Надо сказать, что Пеструнчик был грязнуля из грязнуль и, как ни грустно, чуть ли не весь день он проводил, валяясь и барахтаясь в грязи. А уж когда выдавался дождливый денёк и грязь на скотном дворе так и чавкала бурой липкой жижей, у Пеструнчика был настоящий праздник. Поросёнок убегал от мамы-свиньи, отыскивал на дворе самое грязное место и нежился в нём до самого вечера. Мама-свинья очень огорчалась и, печально качая головой, говаривала: «Ах, Пеструнчик! Когда-нибудь ты горько пожалеешь, что не слушался свою старую матушку». Но сколько Пеструнчика ни попрекай и ни грози, у него в одно ухо влетит, а в другое вылетит.

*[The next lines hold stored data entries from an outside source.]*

-- ==== Sys2Proof/Laws/Ops.lean ====
section
/-! SUPPORT. What the shared operations can do, said once: memory and its canonical form, registers, a
fetch, an instruction that retires, and a trap. -/

namespace Sys2Proof.Machine
namespace State

/-! ### Memory -/

@[simp] theorem setByte_byte (s : State) (a b : Nat) (v : Byte) :
    (s.setByte a v).byte b = if b = a then v else s.byte b := SMap.read_write _ _ _ _ _

@[simp] theorem setByte_ecc (s : State) (a : Nat) (v : Byte) : (s.setByte a v).mem.ecc = s.mem.ecc := rfl
@[simp] theorem setEcc_cells (s : State) (w : Nat) (e : Option Ecc) :
    (s.setEcc w e).mem.cells = s.mem.cells := rfl
@[simp] theorem setEcc_byte (s : State) (w b : Nat) (e : Option Ecc) : (s.setEcc w e).byte b = s.byte b := rfl

/-- Writing one byte keeps memory canonical. -/
theorem setByte_wf (s : State) (a : Nat) (v : Byte) (h : s.mem.wf = true) :
    (s.setByte a v).mem.wf = true := by
  simp only [Memory.wf, Bool.and_eq_true] at h ⊢
  exact ⟨SMap.wf_write _ _ _ _ h.1, h.2⟩

/-- Setting the code of a word keeps memory canonical. -/
theorem setEcc_wf (s : State) (w : Nat) (e : Option Ecc) (h : s.mem.wf = true) :
    (s.setEcc w e).mem.wf = true := by
  simp only [Memory.wf, Bool.and_eq_true] at h ⊢
  refine ⟨h.1, ?_⟩
  cases e with
  | none => exact SMap.rises_erase _ 0 _ h.2
  | some v => exact SMap.rises_put _ _ _ h.2

/-- Writing the enabled bytes of a word keeps memory canonical. -/
theorem putWord_wf (s : State) (w : Nat) (en : BitVec 4) (d : Word) (h : s.mem.wf = true) :
    (s.putWord w en d).mem.wf = true := by
  have step : ∀ (t : State) (c : Bool) (a : Nat) (v : Byte), t.mem.wf = true →
      (if c then t.setByte a v else t).mem.wf = true := by
    intro t c a v ht
    split
    · exact setByte_wf t a v ht
    · exact ht
  exact step _ _ _ _ (step _ _ _ _ (step _ _ _ _ (step _ _ _ _ h)))

/-- Clearing a run of words keeps memory canonical (R124). -/
theorem clearWords_wf (s : State) (lo n : Nat) (h : s.mem.wf = true) :
    (s.clearWords lo n).mem.wf = true := by
  simp only [Memory.wf, Bool.and_eq_true] at h ⊢
  exact ⟨SMap.wf_filter _ _ _ h.1, SMap.rises_filter _ 0 _ h.2⟩

/-- The bytes of a word after a write of its enabled bytes; every other byte stays. -/
theorem putWord_byte (s : State) (w a : Nat) (en : BitVec 4) (d : Word) :
    (s.putWord w en d).byte a =
      if a / 4 = w ∧ en.getLsbD (a % 4) = true then byteOf d (a % 4) else s.byte a := by
  have e : ∀ (t : State) (c : Bool) (x : Nat) (v : Byte),
      (if c then t.setByte x v else t).byte a = if a = x ∧ c = true then v else t.byte a := by
    intro t c x v
    cases c <;> simp
  simp only [putWord]
  show State.byte (if en.getLsbD 3 then _ else _) a = _
  rw [e, e, e, e]
  have h4 : a % 4 = 0 ∨ a % 4 = 1 ∨ a % 4 = 2 ∨ a % 4 = 3 := by omega
  rcases h4 with h | h | h | h <;> rw [h]
  · have e3 : (a = 4 * w + 3) = False := eq_false (by omega)
    have e2 : (a = 4 * w + 2) = False := eq_false (by omega)
    have e1 : (a = 4 * w + 1) = False := eq_false (by omega)
    have e0 : (a = 4 * w) = (a / 4 = w) := propext ⟨fun _ => by omega, fun _ => by omega⟩
    simp [e0, e1, e2, e3]
  · have e3 : (a = 4 * w + 3) = False := eq_false (by omega)
    have e2 : (a = 4 * w + 2) = False := eq_false (by omega)
    have e1 : (a = 4 * w + 1) = (a / 4 = w) := propext ⟨fun _ => by omega, fun _ => by omega⟩
    have e0 : (a = 4 * w) = False := eq_false (by omega)
    simp [e0, e1, e2, e3]
  · have e3 : (a = 4 * w + 3) = False := eq_false (by omega)
    have e2 : (a = 4 * w + 2) = (a / 4 = w) := propext ⟨fun _ => by omega, fun _ => by omega⟩
    have e1 : (a = 4 * w + 1) = False := eq_false (by omega)
    have e0 : (a = 4 * w) = False := eq_false (by omega)
    simp [e0, e1, e2, e3]
  · have e3 : (a = 4 * w + 3) = (a / 4 = w) := propext ⟨fun _ => by omega, fun _ => by omega⟩
    have e2 : (a = 4 * w + 2) = False := eq_false (by omega)
    have e1 : (a = 4 * w + 1) = False := eq_false (by omega)
    have e0 : (a = 4 * w) = False := eq_false (by omega)
    simp [e0, e1, e2, e3]

/-- A write of enabled bytes changes memory and the model's write count alone. -/
theorem putWord_eq (s : State) (w : Nat) (en : BitVec 4) (d : Word) :
    s.putWord w en d = { s with mem := (s.putWord w en d).mem, memEpoch := s.memEpoch + 1 } := by
  unfold putWord
  split <;> split <;> split <;> split <;> rfl

@[simp] theorem putWord_ecc (s : State) (w : Nat) (en : BitVec 4) (d : Word) :
    (s.putWord w en d).mem.ecc = s.mem.ecc := by
  unfold putWord
  split <;> split <;> split <;> split <;> rfl

/-! ### Reports -/

@[simp] theorem report_core (s : State) (r : Report) (k : Nat) : (s.report r).core k = s.core k := rfl
@[simp] theorem report_mem (s : State) (r : Report) : (s.report r).mem = s.mem := rfl
@[simp] theorem report_quince (s : State) (r : Report) : (s.report r).quince = s.quince := rfl

/-! ### Registers (R125, R164) -/

/-- g0 reads as zero in every bank (R125). -/
@[simp] theorem regIn_g0 (s : State) (c b : Nat) : s.regIn c b 0 = 0 := rfl

/-- A write to g0 is discarded (R125). -/
@[simp] theorem setRegIn_g0 (s : State) (c b : Nat) (v : Word) : s.setRegIn c b 0 v = s := rfl

/-- A read of a register after a write of one. -/
theorem regIn_setRegIn (s : State) (c b n k d m : Nat) (v : Word) (hn : n < 16) (hm : m < 16) :
    (s.setRegIn c b n v).regIn k d m =
      if k = c ∧ d = b ∧ m = n ∧ n ≠ 0 then v else s.regIn k d m := by
  unfold setRegIn regIn
  by_cases h0 : m = 0
  · by_cases hn0 : n = 0 <;> (simp [h0, hn0]; try omega)
  · by_cases hn0 : n = 0
    · simp [h0, hn0]
    · simp only [if_neg h0, if_neg hn0, modCore_eq, setCore_core]
      by_cases hk : k = c
      · subst hk
        simp only [if_true, SMap.read_write]
        have : 16 * d + m = 16 * b + n ↔ d = b ∧ m = n := by omega
        simp [this, hn0]
      · simp [hk]

/-- A register write changes the registers of one core alone. -/
theorem setRegIn_core (s : State) (c b n k : Nat) (v : Word) :
    (s.setRegIn c b n v).core k =
      { s.core k with regs := ((s.setRegIn c b n v).core k).regs } := by
  unfold setRegIn
  split
  · rfl
  · simp only [modCore_eq, setCore_core]
    split
    · subst_vars; rfl
    · rfl

theorem setRegIn_eq (s : State) (c b n : Nat) (v : Word) :
    s.setRegIn c b n v = { s with cores := (s.setRegIn c b n v).cores } := by
  unfold setRegIn
  split <;> rfl

@[simp] theorem setRegIn_quince (s : State) (c b n : Nat) (v : Word) :
    (s.setRegIn c b n v).quince = s.quince := by
  rw [setRegIn_eq]

theorem setRegIn_other (s : State) (c b n k : Nat) (v : Word) (h : k ≠ c) :
    (s.setRegIn c b n v).core k = s.core k := by
  unfold setRegIn
  split
  · rfl
  · simp [h]

/-! ### Boundaries, retirement and traps (R149–R151, R154, R165) -/

/-- What an instruction boundary does when no deferred trap is due: nothing, or a stop that a step or a
halt asked for. -/
theorem boundary_eq (c : Nat) (s : State) (h : (s.core c).storeErr = none) :
    s.boundary c =
      if (s.core c).stepping || (s.core c).haltPend then
        if c = 128 then
          { s with quince := { s.quince with dbgHalted := true, dbgDone := true } }.setCore c
            { s.core c with stepping := false, haltPend := false }
        else s.setCore c { s.core c with
          state := .halted, cause := .haltreq, epc := (s.core c).pc, epcAt := some s.time, eaddr := 0,
          deferred := false, wait := none, haltPend := false, stepping := false }
      else s := by
  unfold boundary
  have h0 : (s.core c).storeErr.isNone = true := by rw [h]; rfl
  simp only [h0, and_true]
  by_cases hb : (s.core c).stepping = true ∨ (s.core c).haltPend = true
  · have hb' : ((s.core c).stepping || (s.core c).haltPend) = true := by simpa using hb
    simp only [hb, hb', if_true]
    by_cases hc : c = 128
    · simp only [if_pos hc]; rfl
    · simp only [if_neg hc]; rfl
  · have hb' : ((s.core c).stepping || (s.core c).haltPend) = false := by
      simpa [not_or, Bool.or_eq_false_iff] using hb
    simp only [hb, hb', if_false]
    simp

/-- A Cobbler that stops: its core and the fault manager's inbox, and nothing else (R150, R151, R355). -/
theorem stopCobbler_eq (e : Nat) (k : Cause) (epc eaddr : Word) (d : Bool) (s : State) :
    s.stopCobbler e k epc eaddr d =
      { s.setCore e { s.core e with
          state := k.state, cause := k, epc := epc, epcAt := some s.time, eaddr := eaddr, deferred := d,
          wait := none, haltPend := false, stepping := false } with
        flt := if k.isEngTrap then { s.flt with inbox := s.flt.inbox ++
          [{ Report.of 0x05 with
            time := word s.time, tile := e, cause := k.code, detail := epc, injected := s.provoked e k eaddr }] }
          else s.flt } := by
  unfold stopCobbler
  split <;> rfl

/-! ### Reads of memory and fetches (R113–R115, R134) -/

/-- Ends of Lace waiters change Lace alone (R173). -/
theorem endWaiters_frame (s : State) (p : Waiter → Bool) (how : Option Nat) :
    ∃ l, s.endWaiters p how = { s with lace := l } := by
  have step : ∀ (t : State) (w : Waiter), ∃ l, t.endWaiter how w = { t with lace := l } := by
    intro t w
    unfold endWaiter
    split <;> exact ⟨_, rfl⟩
  have fold : ∀ (ws : List Waiter) (t : State), ∃ l, ws.foldl (State.endWaiter how) t = { t with lace := l } := by
    intro ws
    induction ws with
    | nil => intro t; exact ⟨_, rfl⟩
    | cons w r ih =>
      intro t
      obtain ⟨l, e⟩ := step t w
      rw [List.foldl_cons, e]
      obtain ⟨l2, e2⟩ := ih { t with lace := l }
      exact ⟨l2, e2⟩
  exact fold _ _

/-- Finding a double-bit error poisons the word and reports it; a fourth one fences the bank (R115, R117). -/
theorem foundUe_frame (wa : Nat) (i : Bool) (s : State) :
    ∃ ti la de fl bi pe, s.foundUe wa i = { s with
      mem := { s.mem with ecc := SMap.insert (SMap.erase s.mem.ecc wa) wa .poison }
      tiles := ti, lace := la, dev := de, flt := fl, bist := bi, pert := pe } := by
  unfold foundUe
  dsimp only
  generalize (if i = true then wa :: List.filter (fun x => decide (x ≠ wa)) (s.setEcc wa (some .poison)).pert.poisoned
    else List.filter (fun x => decide (x ≠ wa)) (s.setEcc wa (some .poison)).pert.poisoned) = ps
  match memOf wa with
  | .bank t =>
    dsimp only
    split
    · unfold fenceBank
      dsimp only
      exact (endWaiters_frame _ _ (some 7)).elim (fun l e => ⟨_, _, _, _, _, _, congrArg _ e⟩)
    · exact ⟨_, _, _, _, _, _, rfl⟩
  | .engine e => exact ⟨_, _, _, _, _, _, rfl⟩
  | .qsram => exact ⟨_, _, _, _, _, _, rfl⟩

/-- A read of memory changes the code of the word and what an error found there brings about, and nothing
of any core (R113–R117). -/
theorem memRead_frame (s : State) (wa : Nat) :
    ∃ ec ti la de fl bi pe, (s.memRead wa).2 = { s with
      mem := { s.mem with ecc := ec }, tiles := ti, lace := la, dev := de, flt := fl, bist := bi, pert := pe } := by
  unfold memRead
  split
  · exact ⟨_, _, _, _, _, _, _, rfl⟩
  · unfold countCe
    split <;> exact ⟨_, _, _, _, _, _, _, rfl⟩
  · obtain ⟨ti, la, de, fl, bi, pe, e⟩ := foundUe_frame wa _ s
    exact ⟨_, ti, la, de, fl, bi, pe, e⟩
  · exact ⟨_, _, _, _, _, _, _, rfl⟩

/-- A read of a word whose code is clean gives its bytes and changes nothing (R113). -/
theorem memRead_clean (s : State) (wa : Nat) (h : s.eccAt wa = none) :
    s.memRead wa = (.data (s.wordAt wa), s) := by
  unfold memRead
  rw [h]

/-- Finding an error keeps memory canonical. -/
theorem foundUe_wf (s : State) (wa : Nat) (i : Bool) (h : s.mem.wf = true) :
    (s.foundUe wa i).mem.wf = true := by
  obtain ⟨ti, la, de, fl, bi, pe, e⟩ := foundUe_frame wa i s
  rw [e]
  simp only [Memory.wf, Bool.and_eq_true] at h ⊢
  exact ⟨h.1, SMap.rises_put _ _ _ h.2⟩

theorem countCe_mem (s : State) (wa : Nat) : (s.countCe wa).mem = s.mem := by
  unfold countCe
  split <;> rfl

/-- A read keeps memory canonical. -/
theorem memRead_wf (s : State) (wa : Nat) (h : s.mem.wf = true) : (s.memRead wa).2.mem.wf = true := by
  unfold memRead
  split
  · exact h
  · exact setEcc_wf _ _ _ (by rw [countCe_mem]; exact h)
  · exact foundUe_wf s wa _ h
  · exact h

/-- A write keeps memory canonical. -/
theorem memWrite_wf (s : State) (wa : Nat) (en : BitVec 4) (d : Word) (h : s.mem.wf = true) :
    (s.memWrite wa en d).2.mem.wf = true := by
  unfold memWrite
  split
  · exact setEcc_wf _ _ _ (putWord_wf _ _ _ _ h)
  · split
    · exact putWord_wf _ _ _ _ h
    · exact putWord_wf _ _ _ _ (setEcc_wf _ _ _ (by rw [countCe_mem]; exact h))
    · exact foundUe_wf s wa _ h
    · exact h

/-- An atomic operation keeps memory canonical. -/
theorem memAtomic_wf (s : State) (wa : Nat) (f : Word → Word) (h : s.mem.wf = true) :
    (s.memAtomic wa f).2.mem.wf = true := by
  have r := memRead_wf s wa h
  unfold memAtomic
  split
  · rename_i e; rw [e] at r; exact setEcc_wf _ _ _ (putWord_wf _ _ _ _ r)
  · rename_i e; rw [e] at r; exact r

/-- A fetch changes what a read of memory changes, and nothing of any core (R134). -/
theorem fetch_frame (s : State) (c : Nat) (f : Option Word) :
    ∃ ec ti la de fl bi pe, (s.fetch c f).2 = { s with
      mem := { s.mem with ecc := ec }, tiles := ti, lace := la, dev := de, flt := fl, bist := bi, pert := pe } := by
  unfold fetch
  dsimp only
  split
  · split
    · exact ⟨_, _, _, _, _, _, _, rfl⟩
    · split
      · split
        · exact ⟨_, _, _, _, _, _, _, rfl⟩
        · rename_i wa _ _ _ _ _
          have m := memRead_frame s wa
          revert m
          rcases s.memRead wa with ⟨r, s1⟩
          cases r <;> exact id
      · rename_i wa _ _ _
        have m := memRead_frame s wa
        revert m
        rcases s.memRead wa with ⟨r, s1⟩
        cases r <;> exact id
  · exact ⟨_, _, _, _, _, _, _, rfl⟩
  · exact ⟨_, _, _, _, _, _, _, rfl⟩

/-- The state that a fetch leaves has the cores and Quince's registers of the state before. -/
theorem fetch_keeps {s s1 : State} {c : Nat} {f : Option Word} {r : Fetched} (h : s.fetch c f = (r, s1)) :
    s1.cores = s.cores ∧ s1.quince = s.quince ∧ s1.time = s.time ∧ s1.pending = s.pending ∧
      s1.mem.cells = s.mem.cells := by
  have e : s1 = (s.fetch c f).2 := by rw [h]
  obtain ⟨ec, ti, la, de, fl, bi, pe, g⟩ := fetch_frame s c f
  rw [e, g]
  exact ⟨rfl, rfl, rfl, rfl, rfl⟩

/-- A fetch keeps memory canonical. -/
theorem fetch_wf {s s1 : State} {c : Nat} {f : Option Word} {r : Fetched} (h : s.fetch c f = (r, s1))
    (w : s.mem.wf = true) : s1.mem.wf = true := by
  have e : s1 = (s.fetch c f).2 := by rw [h]
  rw [e]
  unfold fetch
  dsimp only
  split
  · split
    · exact w
    · split
      · split
        · exact w
        · rename_i wa _ _ _ _ _
          have m := memRead_wf s wa w
          revert m
          rcases s.memRead wa with ⟨r, s1⟩
          cases r <;> exact id
      · rename_i wa _ _ _
        have m := memRead_wf s wa w
        revert m
        rcases s.memRead wa with ⟨r, s1⟩
        cases r <;> exact id
  · exact w
  · exact w

end State
end Sys2Proof.Machine
end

Белянка была умненькая свинка, но ужасная жадина и обжора. Она только и думала, что о еде. Бывало, только позавтракает, а уже мечтает об обеде. Как завидит скотницу, которая несёт вёдра с помоями к кормушке, так встаёт на задние ножки и давай танцевать и громко хрюкать от восторга. Когда же скотница выливала помои в кормушку, Белянка проворно распихивала братцев и пятачком, и боками, чтобы выудить из кормушки лучшие кусочки. Мама-свинья частенько бранила Белянку за такое себялюбие и приговаривала: «Ах, Белянка, когда-нибудь ты горько пожалеешь, что была такой жадиной и отнимала еду у братцев!»
Черныш был славный и добрый поросёнок, не грязнуля и не жадина. Я даже могу сказать, что для свинки он был довольно опрятен, и шкурка у него всегда лоснилась, как чёрный атлáс. Он был куда смекалистее Пеструнчика и Белянки, и материнское сердце старой свиньи переполнялось гордостью за сына, когда она слышала, как хозяин скотного двора говаривал друзьям: «Когда-нибудь из этого поросёнка выйдет призовая свинья».
Долго ли, коротко ли, а мама-свинья состарилась, одряхлела и почуяла, что конец её близок. Как-то раз она призвала к себе троих поросят и сказала:
– Дети мои, я уже стара и слаба и долго не протяну. Перед смертью я хочу обеспечить каждому из вас дом, потому что в наш старый сарайчик, где мы жили так счастливо, хозяин поселит другое свиное семейство, а вы останетесь без крова над головой. Ну, Пеструнчик, скажи, какой дом тебе бы хотелось?
– Я хочу дом из грязи, – ответил старший поросёнок, кося глазом на глубокую лужу в дальнем углу скотного двора и от нетерпения перебирая копытцами.
– А ты, Белянка? – спросила старая свинья, опечаленная тем, что её старшенький придумал такую глупость.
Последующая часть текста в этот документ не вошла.